Exercise goal
Answer with the exact lines of the following material from the one containing "let shot := fun" through the one containing "(∃ t, exec (.scrub", both end lines included.
____
/-- R12, R57, R61, R71, R207, R364, R370, R371, R374 and R377 to R379: shots, replays, and errors of memory. Some clauses rest
on readings and choices of the model (notes/assumptions/33, 44). -/
def Obligations.ShotsReplaysAndErrors : Prop :=
  (∀ d a s v, Passes s v
      { reads := [.s a.toNat], writes := [.s d.toNat], long := true, ok := bitsOf (v.w.sreg a.toNat).toNat 16 48 == 0 } →
    let allowed := ∃ c, Tab.lookup v.crew.ctx s.ctxs = some c ∧ c.shots = true
    ∃ (t : State) (n : Nat), WordDone (.snap d a) s v true [.s d.toNat] (t.endRegion v) ∧
      t.ops = s.ops ++ [⟨s.nextId, .result [.s d.toNat (BitVec.ofNat 64 n)] Exc.none, v.src, true, false, s.nextId, s.nextId⟩] ∧
      (¬ allowed → n = 1 ∧ t.shot = s.shot) ∧ (allowed → s.shot ≠ none → n = 2 ∧ t.shot = s.shot) ∧
      (allowed → s.shot = none → n = 0 ∧ Latched s t .snap (some (loWord (v.w.sreg a.toNat))))) ∧
  ReplayForm true .replayTok ∧ ReplayForm false .replayPg ∧
  (∀ s token target ctx, ∃ t, exec (.galleryReplay token target ctx) s = .next t ∧
    Replayed s t ctx (if token then target else pageTarget s ctx target)) ∧
  (∀ s x, ∃ t, exec (.shotTrigger (.from x)) s = .next t ∧ Latched s t x none ∧ t = { s with shot := t.shot }) ∧
  (∀ s n, (n ≤ s.time.toNat → ∃ t, exec (.fabricShotMessage n) s = .next t ∧ Latched s t .fabric none) ∧
    (s.time.toNat < n → exec (.fabricShotMessage n) s = .next { s with shotAt := s.shotAt ++ [BitVec.ofNat 64 n] })) ∧
  (∀ s, exec .shotRelease s = .next { s with shot := none } ∧
    ∀ m, exec (.shotTrigger (.mask m)) s = .next { s with plant := { s.plant with shotMask := m } }) ∧
  (∀ s ctx b c, Tab.lookup ctx s.ctxs = some c →
    (∃ t, exec (.shotPermission ctx b) s = .next t ∧ Tab.lookup ctx t.ctxs = some { c with shots := b } ∧ t = { s with ctxs := t.ctxs }) ∧
    ∃ t, exec (.debugEnableSet ctx b) s = .next t ∧ Tab.lookup ctx t.ctxs = some { c with debug := b } ∧ t = { s with ctxs := t.ctxs }) ∧
  (∀ s pa, (∃ t, exec (.memoryError (.memory pa) false) s = .next t ∧ t.uncorrectable pa 1 = true ∧ t = { s with bad := t.bad }) ∧
    (∃ t, exec (.memoryError (.memory pa) true) s = .next t ∧ t = { s with plant := t.plant }) ∧
    ∃ t, exec (.memoryError (.l2 pa) false) s = .next t ∧ t.uncorrectable pa 1 = true ∧ t = { s with bad := t.bad }) ∧
  (∀ s place, (∀ pa, place ≠ .memory pa) → exec (.memoryError place true) s =
    .next { s with plant := { s.plant with
      corrected := s.plant.corrected + 1
      blockErrors := Tab.set 0 s.plant.blockErrors (s.blockOf place) (Tab.get 0 s.plant.blockErrors (s.blockOf place) + 1) } }) ∧
  (∀ s k w n, Tab.lookup k s.warps = some w → ∀ p ∈ [(0, Reg.v n), (1, .p n), (2, .s n), (3, .b n)],
    ∃ (t : State) (u : Warp), exec (.memoryError (.register k p.1 n) false) s = .next t ∧ Tab.lookup k t.warps = some u ∧
      p.2 ∈ u.bad ∧ u = { w with bad := u.bad } ∧ t = { s with warps := t.warps }) ∧
  (∀ s k c off, Tab.lookup k s.crews = some c → ∃ (t : State) (d : Crew), exec (.memoryError (.spad k off) false) s = .next t ∧
    Tab.lookup k t.crews = some d ∧ granuleOf off ∈ d.spadBad ∧ d = { c with spadBad := d.spadBad } ∧ t = { s with crews := t.crews }) ∧
  (∀ s core n x, (n, x) ∈ (s.core core).l1 → ∃ t, exec (.memoryError (.l1 core n) false) s = .next t ∧
    (n, { x with bad := true }) ∈ (t.core core).l1 ∧ t = { s with cores := t.cores }) ∧
  (∀ s i x, Tab.lookup i s.images = some x → ∃ t, exec (.memoryError (.image i) false) s = .next t ∧
    Tab.lookup i t.images = some { x with bad := true } ∧ t = { s with images := t.images }) ∧
  (∀ s pa, controllerOf pa ∉ s.plant.unused → s.uncorrectable pa 1 = false → granuleOf pa ∈ s.plant.soft → ∃ t, exec (.scrub (.memory pa)) s = .next t ∧
    granuleOf pa ∉ t.plant.soft ∧ t.plant.corrected = s.plant.corrected + 1 ∧ t.plant.scrubAt = pa ∧ t = { s with plant := t.plant }) ∧
  (∀ s pa ctx va, s.uncorrectable pa 1 = true → s.ownerOf (granuleOf pa * 2 ^ Config.granuleLog) = some (ctx, va) →
    let shot := fun (t : State) => (s.plant.shotMask.getLsbD 2 = true → t.shot = s.shot) ∧
      (s.plant.shotMask.getLsbD 2 = false → ∃ y, t.shot = some y ∧ (s.shot = none → y.source = .errorEvent))
    (controllerOf pa ∉ s.plant.unused → ∃ t, exec (.scrub (.memory pa)) s = .next t ∧ Recorded s t ctx causeData 0 ∧
      t.mem = s.mem ∧ t.bad = s.bad ∧ t.plant.scrubAt = pa ∧ shot t) ∧
    (∃ t, exec (.scrub (.l2 pa)) s = .next t ∧ Recorded s t ctx causeData 0 ∧ t.mem = s.mem ∧ t.bad = s.bad ∧ shot t) ∧
    ∃ t, exec (.l2EvictUncorrectable pa) s = .next t ∧ Recorded s t ctx causeData 0 ∧ t.mem = s.mem ∧
      Tab.lookup (pa / 256) t.unflushed = none) ∧
  (∀ s k c off, Tab.lookup k s.crews = some c →
    (granuleOf off ∉ c.spadBad → exec (.scrub (.spad k off)) s = .next s) ∧
    (granuleOf off ∈ c.spadBad → (Tab.lookup c.ctx s.ctxs).isSome = true → ∃ t, exec (.scrub (.spad k off)) s = .next t ∧
      Recorded s t c.ctx causeData 0 ∧ t.crews = s.crews ∧ t.mem = s.mem)) ∧
  (∀ s pa, s.uncorrectable pa 1 = false →
    exec (.l2EvictUncorrectable pa) s = .next s ∧ exec (.scrub (.l2 pa)) s = .next s) ∧
  ∀ s line, ∃ t, exec (.homeShareWriteback line) s = .next t ∧ Tab.lookup line t.unflushed = none ∧ t.mem = s.mem ∧
    (Tab.lookup line s.unflushed ≠ none → ∀ a, a / 256 = line → Tab.get 0 t.dram a = s.byte a) ∧
    (∀ a, a / 256 ≠ line → Tab.get 0 t.dram a = Tab.get 0 s.dram a)

/-- R68, R69, R296, R373 to R377, R380, R381 and R384: telemetry, power, boot, keys, measurements and exports. Some clauses rest
on readings and choices of the model (notes/assumptions/22, 34, 46). -/
def Obligations.PowerBootAndTrust : Prop :=
  (∀ s n, ∃ t r, exec (.telemetryRecord n) s = .next t ∧ t.plant = { s.plant with
      windows := []
      telemetry := s.plant.telemetry ++ [r] } ∧
    t = { s with plant := t.plant } ∧ r.time = s.time ∧ r.watts = n ∧ r.corrected = s.plant.corrected ∧
    r.blocks = s.plant.blockErrors ∧ r.controllers = s.plant.working ∧ r.windows = s.plant.windows ∧
    ∀ place q, place < 1024 → q < 4 → let core := s.coreAt place
      let g := Tab.get Governor.reset (s.core core).gov q
      (core, q, min g.clock s.plant.ceiling, g.supply) ∈ r.quads) ∧
  (∀ s n, let x := if s.plant.plim < n then s.plant.ceiling - 25 else s.plant.ceiling
    exec (.powerWindow n) s = .next { s with plant := { s.plant with ceiling := x } }) ∧
  (∀ s n, let x := if n + 50 < s.plant.plim then min 1800 (s.plant.ceiling + 25) else s.plant.ceiling
    exec (.ceilingRaise n) s = .next { s with plant := { s.plant with ceiling := x } }) ∧
  (∀ s n, let x := if 600 ≤ n ∧ n ≤ 2200 ∧ n % 25 = 0 then n else s.plant.plim
    exec (.plimSet n) s = .next { s with plant := { s.plant with plim := x } }) ∧
  (∀ s r, ∃ t, exec (.boot true r) s = .next t ∧ t.time = s.time ∧ t.fabric.me = s.fabric.me ∧ t.mem = [] ∧ t.warps = [] ∧ t.crews = [] ∧ t.ctxs = [] ∧
    t.trust.stage = 1 ∧ t.trust.code = 0xFF ∧ t.trust.degraded = false ∧ t.trust.fail = 0 ∧ t.trust.rootPorts = (.inReset, .inReset) ∧ ∀ i, i < 16 → t.trust.ms.getD i 0 = 0) ∧
  (∀ s r, s.trust.code = 0xFF → s.trust.ms.length = 16 → ∃ t, exec (.boot false r) s = .next t ∧
    t = { s with trust := t.trust, plant := t.plant, fabric := t.fabric } ∧
    ((∀ c b, r ≠ .block c b) → t = { s with trust := t.trust }) ∧
    (∀ d, r = .good d → t.trust.rootPorts = if s.trust.stage = 1 then (.headframe, .inReset)
      else if s.trust.stage = 3 then (.inReset, .inReset) else s.trust.rootPorts) ∧
    (∀ d, r = .good d → 1 ≤ s.trust.stage → s.trust.stage ≤ 5 → t.trust.stage = s.trust.stage + 1 ∧ t.trust.code = 0xFF ∧
      ∀ i, i < 16 → t.trust.ms.getD i 0 =
        if (i, s.trust.stage) ∈ [(0, 1), (1, 2), (2, 3), (3, 5)] then sha384 (bigBytes (s.trust.ms.getD i 0) ++ bigBytes d)
        else s.trust.ms.getD i 0) ∧
    (∀ d, r = .good d → s.trust.stage = 6 → t.trust.code = 0 ∧ t.trust.stage = 6) ∧
    (r = .bad → ∀ p ∈ [(1, 0x01), (2, 0x02), (5, 0x20)], s.trust.stage = p.1 → t.trust.code = p.2 ∧ t.trust.stage = p.1) ∧
    (∀ c b, r = .block c b → s.trust.stage = 4 → 0x10 ≤ c → c ≤ 0x1F → t.trust.stage = 4 ∧ t.trust.code = 0xFF ∧
      t.trust.degraded = true ∧ t.trust.fail = (if s.trust.fail = 0 then c else s.trust.fail) ∧
      (∀ n, (b = .stack n ∧ n < 8 → n ∈ t.plant.unused) ∧ (b = .channel n ∧ n < 24 → 8 + n ∈ t.plant.unused) ∧
        (b = .dieLink n → fabricPorts + n ∈ t.fabric.down) ∧ (b = .fabricPort n ∧ n < fabricPorts → n ∈ t.fabric.down)))) ∧
  (∀ s r, s.trust.code ≠ 0xFF → (∀ second, r ≠ .rootPort second) → exec (.boot false r) s = .next s) ∧
  (∀ s second, (s.trust.stage < 4 → exec (.boot false (.rootPort second)) s = .next s) ∧
    (4 ≤ s.trust.stage → ∃ t, exec (.boot false (.rootPort second)) s = .next t ∧ t = { s with trust := t.trust } ∧
      t.trust = { s.trust with rootPorts := t.trust.rootPorts } ∧
      t.trust.rootPorts = if second then (s.trust.rootPorts.1, .gallery) else (.gallery, s.trust.rootPorts.2))) ∧
  (∀ s good d, (s.trust.stage = 2 → s.trust.code = 0x02 → good = true → s.trust.ms.length = 16 →
      ∃ t, exec (.recoveryImage good d) s = .next t ∧ t.trust.stage = 3 ∧ t.trust.code = 0xFF ∧
        t.trust.ms.getD 1 0 = sha384 (bigBytes (s.trust.ms.getD 1 0) ++ bigBytes d)) ∧
    (good = false → exec (.recoveryImage good d) s = .next s)) ∧
  (∀ s slot d, s.trust.ms.length = 16 → (4 ≤ slot → slot ≤ 15 → Config.allows 0 slot = true → ∃ t, exec (.msExtend slot d) s = .next t ∧ t = { s with trust := t.trust } ∧
      ∀ i, i < 16 → t.trust.ms.getD i 0 =
        if i = slot then sha384 (bigBytes (s.trust.ms.getD i 0) ++ bigBytes d) else s.trust.ms.getD i 0) ∧
    (slot < 4 ∨ 15 < slot ∨ Config.allows 0 slot = false → exec (.msExtend slot d) s = .next s)) ∧
  (∀ s nonce, Config.allows 1 0 = false → exec (.attestationReport nonce) s = .next s) ∧
  (∀ s (nonce : BitVec 384), Config.allows 1 0 = true → ∃ t, exec (.attestationReport nonce) s = .next t ∧ t = { s with trust := t.trust } ∧ t.trust.report.length = 928 ∧
    t.trust.report.take 48 = bigBytes nonce ∧ t.trust.report.drop 832 = bigBytes (Config.sign (t.trust.report.take 832)) ∧
    (∀ i, i < 16 → (t.trust.report.drop (48 + 48 * i)).take 48 = bigBytes (s.trust.ms.getD i 0)) ∧
    leNat ((t.trust.report.drop 816).take 8) = s.time.toNat) ∧
  (∀ s ctx slot, (1 ≤ slot → slot ≤ 255 → Tab.lookup slot s.trust.keys = none → (∃ c, Tab.lookup ctx s.ctxs = some c) →
      s.slotOf ctx = none → Config.allows 2 ctx = true →
      ∃ t, exec (.keySlotAssign ctx slot) s = .next t ∧ Tab.lookup slot t.trust.keys = some ctx ∧ t = { s with trust := t.trust } ∧
        ∀ k, k ≠ slot → Tab.lookup k t.trust.keys = Tab.lookup k s.trust.keys) ∧
    ((Tab.lookup slot s.trust.keys).isSome = true ∨ s.slotOf ctx ≠ none ∨ Config.allows 2 ctx = false →
      exec (.keySlotAssign ctx slot) s = .next s)) ∧
  ∀ s ctx, let key := s.keyNo ((s.slotOf ctx).getD 0)
    (Config.allows 3 ctx = false → exec (.snapshotExportGate ctx) s = .next s) ∧
    (Config.allows 3 ctx = true → (∀ i, s.imageOf ctx = some i → exec (.snapshotExportGate ctx) s =
        .next { s with trust := { s.trust with exports := s.trust.exports ++ [((ctx, some i), key)] } }) ∧
      (s.imageOf ctx = none → s.shot ≠ none → exec (.snapshotExportGate ctx) s =
        .next { s with trust := { s.trust with exports := s.trust.exports ++ [((ctx, none), key)] } }) ∧
      (s.imageOf ctx = none → s.shot = none → exec (.snapshotExportGate ctx) s = .next s))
____
Written answer
    let shot := fun (t : State) => (s.plant.shotMask.getLsbD 2 = true → t.shot = s.shot) ∧
      (s.plant.shotMask.getLsbD 2 = false → ∃ y, t.shot = some y ∧ (s.shot = none → y.source = .errorEvent))
    (controllerOf pa ∉ s.plant.unused → ∃ t, exec (.scrub (.memory pa)) s = .next t ∧ Recorded s t ctx causeData 0 ∧
      t.mem = s.mem ∧ t.bad = s.bad ∧ t.plant.scrubAt = pa ∧ shot t) ∧
    (∃ t, exec (.scrub (.l2 pa)) s = .next t ∧ Recorded s t ctx causeData 0 ∧ t.mem = s.mem ∧ t.bad = s.bad ∧ shot t) ∧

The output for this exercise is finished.